WHAT IS REQUIRED
Among the lines below, a stretch begins at the one with "SUPPORT. The statements" and ends at the one with "intro i s hbusy". Repeat that stretch exactly, ends included.

(Items from a dataset)
theorem split_pi5 : split Config.Params.default pi5 = .ok (3, 14) := by rfl
theorem render_pi5 : render Config.Params.default twoParts [3, 14] = .ok [0x33, 0x2E, 0x31, 0x34] := by rfl
theorem witness_PrintFormattedIsPrintTextOfTheRenderedText :
    Memory.wf (formatted 40).buf ∧ (formatted 40).busy = false ∧ (formatted 40).fmt = some twoParts ∧
    split (formatted 40).params (formatted 40).num = .ok (3, 14) ∧
    render (formatted 40).params twoParts [3, 14] = .ok [0x33, 0x2E, 0x31, 0x34] ∧
    [(0x33 : Byte), 0x2E, 0x31, 0x34].length ≤ 31 ∧
    (nextOf (exec (.printText 1) { formatted 40 with text := [0x33, 0x2E, 0x31, 0x34] })).isSome = true ∧
    refusalOf (exec (.printText 1) { formatted 40 with portBound := false, text := [0x33, 0x2E, 0x31, 0x34] }) =
      some .portNotBound :=
  ⟨by decide, rfl, rfl, split_pi5, render_pi5, by decide, by decide +kernel, by decide +kernel⟩
theorem witness_PrintFormattedWritesBufRowColIdxOnly :
    Memory.wf (formatted 40).buf ∧ (nextOf (exec .printFormatted (formatted 40))).isSome = true ∧
    (nextOf (exec .printFormatted (formatted 0))).isSome = true := by decide +kernel
theorem witness_PrintFormattedCompletesAndStoresItsText :
    Memory.wf (formatted 40).buf ∧ Ready (formatted 40) ∧ (formatted 40).fmt = some twoParts ∧
    split (formatted 40).params (formatted 40).num = .ok (3, 14) ∧
    render (formatted 40).params twoParts [3, 14] = .ok [0x33, 0x2E, 0x31, 0x34] ∧
    [(0x33 : Byte), 0x2E, 0x31, 0x34].length ≤ 31 ∧ PortServes (8 + 8 * 4) (8 + 8 * 4) (formatted 40) :=
  ⟨by decide, by decide, rfl, split_pi5, render_pi5, by decide, by decide +kernel⟩
/-- An infinity in both formats; 1e30; a null template; two bad templates; and one that renders to 32 bytes. -/
theorem witness_PrintFormattedRefusesUndefinedOperands :
    (served 4).busy = false ∧ (served 4).params.floatFormat = .binary64 ∧
    (0x7F800000 : BitVec 64).extractLsb' 23 8 = 0xFF ∧ (0x7FF0000000000000 : BitVec 64).extractLsb' 52 11 = 0x7FF ∧
    splitNumber .binary64 0x41E0000000000000 = some (2147483648, 0) ∧
    (2 ^ ((served 4).params.intWidth - 1) : Int) ≤ 2147483648 ∧
    split (served 4).params pi5 = .ok (3, 14) ∧ (served 4).fmt = none ∧
    placeholders [0x25, 0x64] ≠ some 2 ∧ (served 4).params.nul ∈ twoParts ++ [0x00] ∧
    render (served 4).params (List.replicate 29 0x41 ++ [0x25, 0x64, 0x25, 0x64]) [3, 14] =
      .ok (List.replicate 29 0x41 ++ [0x33, 0x31, 0x34]) ∧
    31 < (List.replicate 29 (0x41 : Byte) ++ [0x33, 0x31, 0x34]).length :=
  ⟨rfl, rfl, rfl, rfl, by decide +kernel, by decide, split_pi5, rfl, by decide, by decide, rfl, by decide⟩
/-- `T%%%d.%d`. -/
theorem witness_RenderPlacesTheTwoIntegersInOrder :
    Config.Params.default.nul ∉ escaped [0x54, 0x25] ++ [0x25, 0x64] ++ escaped [0x2E] ++ [0x25, 0x64] ++ escaped [] := by
  decide
/-- A negative number; and two that differ in their number of digits. -/
theorem witness_DecimalDigitsStandForTheNumber :
    decimalInt (-75) = [0x2D, 0x37, 0x35] ∧ 0 < 10 ∧ decimalNat 10 = [0x31, 0x30] ∧ decimalNat 9 = [0x39] := by decide
/-- The largest numbers below 1, −0.5, the largest finite numbers, and the smallest subnormal ones. -/
theorem witness_SplitFractionHasTwoDigitsAndTheSign :
    splitNumber .binary32 0x3F7FFFFF = some (0, 99) ∧ splitNumber .binary64 0x3FEFFFFFFFFFFFFF = some (0, 99) ∧
    splitNumber .binary32 0xBF000000 = some (0, -50) ∧ splitNumber .binary64 0xBFE0000000000000 = some (0, -50) ∧
    (0x7F7FFFFF : BitVec 64).extractLsb' 23 8 ≠ 0xFF ∧ (0x7FEFFFFFFFFFFFFF : BitVec 64).extractLsb' 52 11 ≠ 0x7FF ∧
    splitNumber .binary32 1 = some (0, 0) ∧ splitNumber .binary64 1 = some (0, 0) := by
  decide +kernel
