-- ==== Sys2Proof/Proofs/ExceptionStatements.lean ====
section
/-!
SUPPORT. The statements of 60_exceptions.md about failing, waiting and refusing: where an instruction that returned
FAIL stopped, where one that waits stopped, and that its remaining actions, run with later answers, end it as they
would have ended it at once.
-/
namespace Sys2Proof.Machine

open Sys2Proof

/-- An instruction that gives a next state performed its operation, from the BUF that the operation starts with. -/
theorem exec_next_perform {i : Instr} {s t : State} (h : exec i s = .next t) :
    ∃ actions buf, operation i s = .ok (actions, buf) ∧ perform actions { s with buf := buf } = .next t := by
  obtain ⟨hidle, actions, buf, hop, hrun⟩ := exec_next h
  exact ⟨actions, buf, hop, (perform_idle (s := { s with buf := buf }) hidle).trans hrun⟩

/-! ### Starting while busy -/

/-- Settles O5: every instruction looks at BUSY first. -/
theorem startingWhileBusyIsRefused : Obligations.StartingWhileBusyIsRefused := by
  intro i s hbusy
  rw [exec_eq, if_pos hbusy]

/-! ### Failing -/

/-- What FAIL means for a step from `s` to `t`: after the requests of some actions had succeeded, the next request was
answered false, and its event is the last one (R242, R248). -/
def FailedAtRequest (s t : State) : Prop :=
  ∃ done e later, s.answers.drop (answersNeeded done) = false :: later ∧ eventFailed e = true ∧
    t.trace = s.trace ++ successEvents done ++ [e]

/-- An instruction that returns FAIL leaves LCD4 idle; and it is PRINT_TEXT of the null reference, which sends
nothing, or one of its requests was answered false (R241). -/
theorem exec_fail {i : Instr} {s t : State} (h : exec i s = .next t) (hfail : t.status = some .fail) :
    t.busy = false ∧ t.pending = [] ∧ ((i = .printText 0 ∧ t.trace = s.trace) ∨ FailedAtRequest s t) := by
  obtain ⟨actions, buf, hop, hperform⟩ := exec_next_perform h
  obtain ⟨-, ⟨-, rfl⟩ | ⟨pre, a, post, cause, s', rfl, -, hact, rfl⟩ | ⟨_, _, _, _, _, _, rfl⟩⟩ :=
    perform_next hperform
  · cases hfail
  · refine ⟨rfl, rfl, ?_⟩
    rcases act_fail hact with ⟨rfl, rfl⟩ | ⟨e, later, he, hanswers, rfl⟩
    · rcases operation_raise hop with hnone | ⟨hnull, hsingle⟩
      · exact absurd (by simp) (hnone cause)
      · obtain ⟨rfl, -, -⟩ : pre = [] ∧ cause = .nullText ∧ post = [] := by
          simpa [List.append_eq_singleton_iff] using hsingle
        exact .inl ⟨hnull, rfl⟩
    · rw [afterActions_answers] at hanswers
      exact .inr ⟨pre, e, later, hanswers, he, by simp⟩
  · cases hfail

/-- Settles O51: the request that failed is the last one, and an operation that returned OK had each answered true. -/
theorem failureIsTheLastEventOfTheTrace : Obligations.FailureIsTheLastEventOfTheTrace := by
  intro i s t hexec
  refine ⟨fun hfail => ?_, fun hok => ?_⟩
  · obtain ⟨hidle, hpending, hnull | ⟨done, e, -, -, he, htrace⟩⟩ := exec_fail hexec hfail
    · exact ⟨hidle, hpending, .inl hnull⟩
    · exact ⟨hidle, hpending, .inr ⟨_, e, htrace, he, successEvents_not_failed done⟩⟩
  · obtain ⟨actions, buf, -, hperform⟩ := exec_next_perform hexec
    obtain ⟨-, rfl, -⟩ := perform_ok hperform hok
    exact ⟨_, afterActions_trace actions _, successEvents_not_failed actions⟩

/-- Settles O52: a request that failed took a false answer from the port. -/
theorem noOperandButNullTextProducesFail : Obligations.NoOperandButNullTextProducesFail := by
  intro i s t htrue hexec hfail
  obtain ⟨-, -, ⟨hnull, -⟩ | ⟨done, _, _, hanswers, -, -⟩⟩ := exec_fail hexec hfail
  · exact hnull
  · have hmem : false ∈ s.answers := List.mem_of_mem_drop (i := answersNeeded done) (by simp [hanswers])
    cases htrue false hmem

/-! ### Waiting -/

/-- An instruction that has to wait has done the first of its actions, and waits at the next one (R259). -/
theorem exec_waiting {i : Instr} {s t : State} (h : exec i s = .next t) (hbusy : t.busy = true) :
    s.busy = false ∧ ∃ pre a post buf u, operation i s = .ok (pre ++ a :: post, buf) ∧
      run pre { s with buf := buf } = .done u ∧ act a u = .wait ∧ t = waitForPort (a :: post) u := by
  obtain ⟨actions, buf, hop, hperform⟩ := exec_next_perform h
  obtain ⟨hidle, ⟨-, rfl⟩ | ⟨_, _, _, _, _, _, _, _, rfl⟩ | ⟨pre, a, post, rfl, hpre, hwait, ht⟩⟩ :=
    perform_next hperform
  · cases hbusy
  · cases hbusy
  · exact ⟨hidle, pre, a, post, buf, _, hop, hpre, hwait, ht⟩

/-- A step of a waiting LCD4 runs the actions that are left; that it waits does not matter to them. -/
theorem step_waitForPort (rest : List Action) (s : State) : step (waitForPort rest s) = finish (run rest s) := by
  have hsame : SameToFinish s (waitForPort rest s) := rfl
  rw [step_busy (waitForPort_busy rest s), waitForPort_pending, finish_run_congr rest hsame]

/-- Settles O54: the action that waits is still the first one left, and it waits again. -/
theorem waitingForThePortChangesNothing : Obligations.WaitingForThePortChangesNothing := by
  intro i s t hexec hbusy
  obtain ⟨-, pre, a, post, buf, u, -, -, hwait, rfl⟩ := exec_waiting hexec hbusy
  have hinput : u.answers = [] ∨ u.delayReturns = 0 := (act_wait hwait).2.imp And.right And.right
  have hrun : run (a :: post) u = .waiting (a :: post) u := by simp only [run, hwait]
  exact ⟨rfl, List.cons_ne_nil _ _, hinput, by rw [step_waitForPort, hrun, finish_waiting]⟩

/-- An operation is made without looking at the port. -/
theorem operation_portContinues (i : Instr) (more : List Bool) (d : Nat) (s : State) :
    operation i (portContinues more d s) = operation i s := by
  cases i <;> rfl

/-- Settles O55: the actions done before the wait are done in the same way when the later answers are there already,
and the actions left are the same. -/
theorem resumedOperationEndsAsUninterrupted : Obligations.ResumedOperationEndsAsUninterrupted := by
  intro i s t more d hexec hbusy
  obtain ⟨hidle, pre, a, post, buf, u, hop, hpre, -, rfl⟩ := exec_waiting hexec hbusy
  have hidle' : (portContinues more d s).busy = false := hidle
  have hop' : operation i (portContinues more d s) = .ok (pre ++ a :: post, buf) :=
    (operation_portContinues i more d s).trans hop
  have hdone : run pre { portContinues more d s with buf := buf } = .done (portContinues more d u) :=
    run_portContinues_done hpre more d
  calc step (portContinues more d (waitForPort (a :: post) u))
      = step (waitForPort (a :: post) (portContinues more d u)) := rfl
    _ = finish (run (a :: post) (portContinues more d u)) := step_waitForPort _ _
    _ = finish (run (pre ++ a :: post) { portContinues more d s with buf := buf }) := by rw [run_append, hdone]
    _ = exec i (portContinues more d s) := by rw [exec_idle hidle', hop']

end Sys2Proof.Machine
end

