-- ==== Sys2Proof/Machine/Step.lean ====
section
/-! DEFINITION. One step of the machine: the next turn; with no turn to come, the core's (R66, R182). -/

namespace Sys2Proof.Machine

/-- R66: a run is an interleaving of host steps and core steps, which `turns` gives in order. When it is used up the core goes on
until its command ends (R182) and the idle block then stays as it is (R170). -/
def step (s : State) : Host.Outcome State Fault Refusal :=
  match s.turns with
  | [] => coreTurn s
  | t :: rest => takeTurn { s with turns := rest } t

/-- The state whose next step fetches and runs the word of an opcode-table row (log entries 11 and 13). -/
def State.withFetchWord (s : State) (nbits w : Nat) : State := s.place (tableFetch nbits w)

end Sys2Proof.Machine
end

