/-- R69: while a command runs no host access but a soft reset changes the tables, the streams, the sequencer or an engine's temporaries;
it can change only IE, the sticky flags, the index registers and what the host has read. -/
def Obligations.HostCannotDisturbARunningCommand : Prop :=
  ∀ (s t : State) (a : Access) (rest : List Turn), s.busy = true → s.turns = .host a :: rest →
    Turn.isReset (.host a) = false → step s = .next t →
      t = { s with
        turns := rest, ie := t.ie, done := t.done, err := t.err, drop := t.drop, freqIdx := t.freqIdx, nodeIdx := t.nodeIdx
        codeIdx := t.codeIdx, codeWsel := t.codeWsel, answers := t.answers, draws := t.draws }

/-- R156, R157: a core step that raises an error ends the command in that step: ERRCODE carries the phase of the step, DONE stays, the
output is as before the step, and no further core step changes anything. -/
def Obligations.AnErrorEndsTheCommand : Prop :=
  ∀ s t : State, s.quiet = true → s.busy = true → s.err = false → step s = .next t → t.err = true →
    t.phase = .idle ∧ t.done = s.done ∧ t.output = s.output ∧ t.outBits = s.outBits ∧ t.activeCmd = s.activeCmd ∧
      t.seq = s.seq ∧ (∃ (c : Cause) (atEof midcode : Bool), t.errcode = errcodeWord midcode atEof s.phase.code c.code) ∧
      ∀ k u, After k t u → u = t

/-- R182: with ports that answer, every command ends, with DONE or ERR. -/
def Obligations.EveryCommandEnds : Prop :=
  ∀ s : State, s.quiet = true → s.inv = true → s.busy = true →
    ∃ k t, After k s t ∧ t.busy = false ∧ (t.endedWell = true ∨ t.failed = true)
end

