-- ==== Sys2Proof/Laws/Bits.lean ====
section
/-! SUPPORT. Bit strings: a field and its bits determine each other, and lengths. -/

namespace Sys2Proof.Machine

theorem foldl_bits (l : List Bool) (a : Nat) :
    l.foldl (fun acc b => 2 * acc + b.toNat) a = a * 2 ^ l.length + natOfBits l := by
  induction l generalizing a with
  | nil => simp [natOfBits]
  | cons b l ih =>
    simp only [natOfBits, List.foldl_cons, List.length_cons]
    rw [ih, ih (2 * 0 + b.toNat)]
    ring

@[simp] theorem natOfBits_nil : natOfBits [] = 0 := rfl

theorem natOfBits_cons (b : Bool) (l : List Bool) : natOfBits (b :: l) = b.toNat * 2 ^ l.length + natOfBits l := by
  rw [natOfBits, List.foldl_cons, foldl_bits]; simp

theorem natOfBits_append (l m : List Bool) : natOfBits (l ++ m) = natOfBits l * 2 ^ m.length + natOfBits m := by
  rw [natOfBits, List.foldl_append, foldl_bits]; rfl

theorem natOfBits_lt (l : List Bool) : natOfBits l < 2 ^ l.length := by
  induction l with
  | nil => simp
  | cons b l ih =>
    rw [natOfBits_cons, List.length_cons, pow_succ]
    have hb : b.toNat ≤ 1 := Bool.toNat_le b
    nlinarith [Nat.mul_le_mul_right (2 ^ l.length) hb]

theorem natOfBits_inj : ∀ {l m : List Bool}, l.length = m.length → natOfBits l = natOfBits m → l = m
  | [], [], _, _ => rfl
  | a :: l, b :: m, hl, h => by
    have hl' : l.length = m.length := by simpa using hl
    rw [natOfBits_cons, natOfBits_cons, hl'] at h
    have h1 := natOfBits_lt l
    have h2 := natOfBits_lt m
    rw [hl'] at h1
    have hab : a = b := by
      cases a <;> cases b <;> simp at h ⊢ <;> omega
    subst hab
    have : natOfBits l = natOfBits m := by omega
    rw [natOfBits_inj hl' this]

@[simp] theorem length_bitsOf {n : Nat} (v : BitVec n) : (bitsOf v).length = n := by simp [bitsOf]

@[simp] theorem length_bitsOfBytes (bs : List Byte) : (bitsOfBytes bs).length = 8 * bs.length := by
  induction bs with
  | nil => rfl
  | cons b bs ih =>
    have : bitsOfBytes (b :: bs) = bitsOf b ++ bitsOfBytes bs := rfl
    rw [this, List.length_append, ih, length_bitsOf, List.length_cons]; ring

@[simp] theorem bitsOfBytes_nil : bitsOfBytes [] = [] := rfl

theorem bitsOfBytes_cons (b : Byte) (bs : List Byte) : bitsOfBytes (b :: bs) = bitsOf b ++ bitsOfBytes bs := rfl

theorem natOfBits_testBits (x n : Nat) : natOfBits ((List.range n).map fun i => x.testBit (n - 1 - i)) = x % 2 ^ n := by
  induction n with
  | zero => simp [Nat.mod_one]
  | succ n ih =>
    rw [List.range_succ_eq_map, List.map_cons, natOfBits_cons, List.map_map, Nat.mod_pow_succ]
    have hf : ((fun i => x.testBit (n + 1 - 1 - i)) ∘ Nat.succ) = fun i => x.testBit (n - 1 - i) := by
      funext i; simp only [Function.comp]; congr 1; omega
    rw [hf, ih, Nat.toNat_testBit]; simp; ring

@[simp] theorem natOfBits_bitsOf {n : Nat} (v : BitVec n) : natOfBits (bitsOf v) = v.toNat := by
  have := natOfBits_testBits v.toNat n
  rw [Nat.mod_eq_of_lt v.isLt] at this
  rw [← this]; rfl

/-- R57 after R59: a field is read back as it was written. -/
@[simp] theorem fieldOfBits_bitsOf {n : Nat} (v : BitVec n) : fieldOfBits n (bitsOf v) = v := by
  simp [fieldOfBits]

theorem toNat_fieldOfBits {n : Nat} {l : List Bool} (h : l.length = n) : (fieldOfBits n l).toNat = natOfBits l := by
  subst h
  simp [fieldOfBits, Nat.mod_eq_of_lt (natOfBits_lt l)]

/-- R59 after R57: the bits of a field read from the stream are the stream's bits. -/
theorem bitsOf_fieldOfBits {n : Nat} {l : List Bool} (h : l.length = n) : bitsOf (fieldOfBits n l) = l :=
  natOfBits_inj (by simp [h]) (by rw [natOfBits_bitsOf, toNat_fieldOfBits h])

theorem bitsOf_injective {n : Nat} {v w : BitVec n} (h : bitsOf v = bitsOf w) : v = w := by
  rw [← fieldOfBits_bitsOf v, h, fieldOfBits_bitsOf]

@[simp] theorem bitsOf_one (b : BitVec 1) : bitsOf b = [b.getLsbD 0] := rfl

/-- R29: bit k of a stored path is p_k, and 0 beyond it. -/
theorem getLsbD_bitsOfPath (p : List Bool) (k : Nat) :
    (bitsOfPath p).getLsbD k = (decide (k < 256) && p.getD k false) := by
  simp [bitsOfPath, BitVec.getLsbD_setWidth, BitVec.getLsbD_ofBoolListLE]

theorem testBit_natOfBits : ∀ (l : List Bool) (i : Nat), i < l.length → (natOfBits l).testBit (l.length - 1 - i) = l.getD i false := by
  intro l i hi
  have h : bitsOf (fieldOfBits l.length l) = l := bitsOf_fieldOfBits rfl
  have h2 : (bitsOf (fieldOfBits l.length l)).getD i false = l.getD i false := by rw [h]
  rw [← h2]
  simp [bitsOf, BitVec.getLsbD, toNat_fieldOfBits rfl, hi]

/-- R47: bit (31 - j) of a shown code word is code bit 32*w + j. -/
theorem getLsbD_leftAligned (bits : BitVec 256) (w j : Nat) (hj : j < 32) :
    (leftAligned bits w).getLsbD (31 - j) = bits.getLsbD (32 * w + j) := by
  have hl : ((List.range 32).map fun j => bits.getLsbD (32 * w + j)).length = 32 := by simp
  have h := testBit_natOfBits ((List.range 32).map fun j => bits.getLsbD (32 * w + j)) j (by simpa using hj)
  rw [hl] at h
  rw [leftAligned, ← BitVec.testBit_toNat, toNat_fieldOfBits hl, h]
  simp [hj]

end Sys2Proof.Machine
end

PROBLEM SOLUTION
SUPPORT. The statements of 60_exceptions.md about failing, waiting and refusing: where an instruction that returned
FAIL stopped, where one that waits stopped, and that its remaining actions, run with later answers, end it as they
would have ended it at once.
-/
namespace Sys2Proof.Machine

open Sys2Proof

/-- An instruction that gives a next state performed its operation, from the BUF that the operation starts with. -/
theorem exec_next_perform {i : Instr} {s t : State} (h : exec i s = .next t) :
    ∃ actions buf, operation i s = .ok (actions, buf) ∧ perform actions { s with buf := buf } = .next t := by
  obtain ⟨hidle, actions, buf, hop, hrun⟩ := exec_next h
  exact ⟨actions, buf, hop, (perform_idle (s := { s with buf := buf }) hidle).trans hrun⟩

/-! ### Starting while busy -/

/-- Settles O5: every instruction looks at BUSY first. -/
theorem startingWhileBusyIsRefused : Obligations.StartingWhileBusyIsRefused := by
  intro i s hbusy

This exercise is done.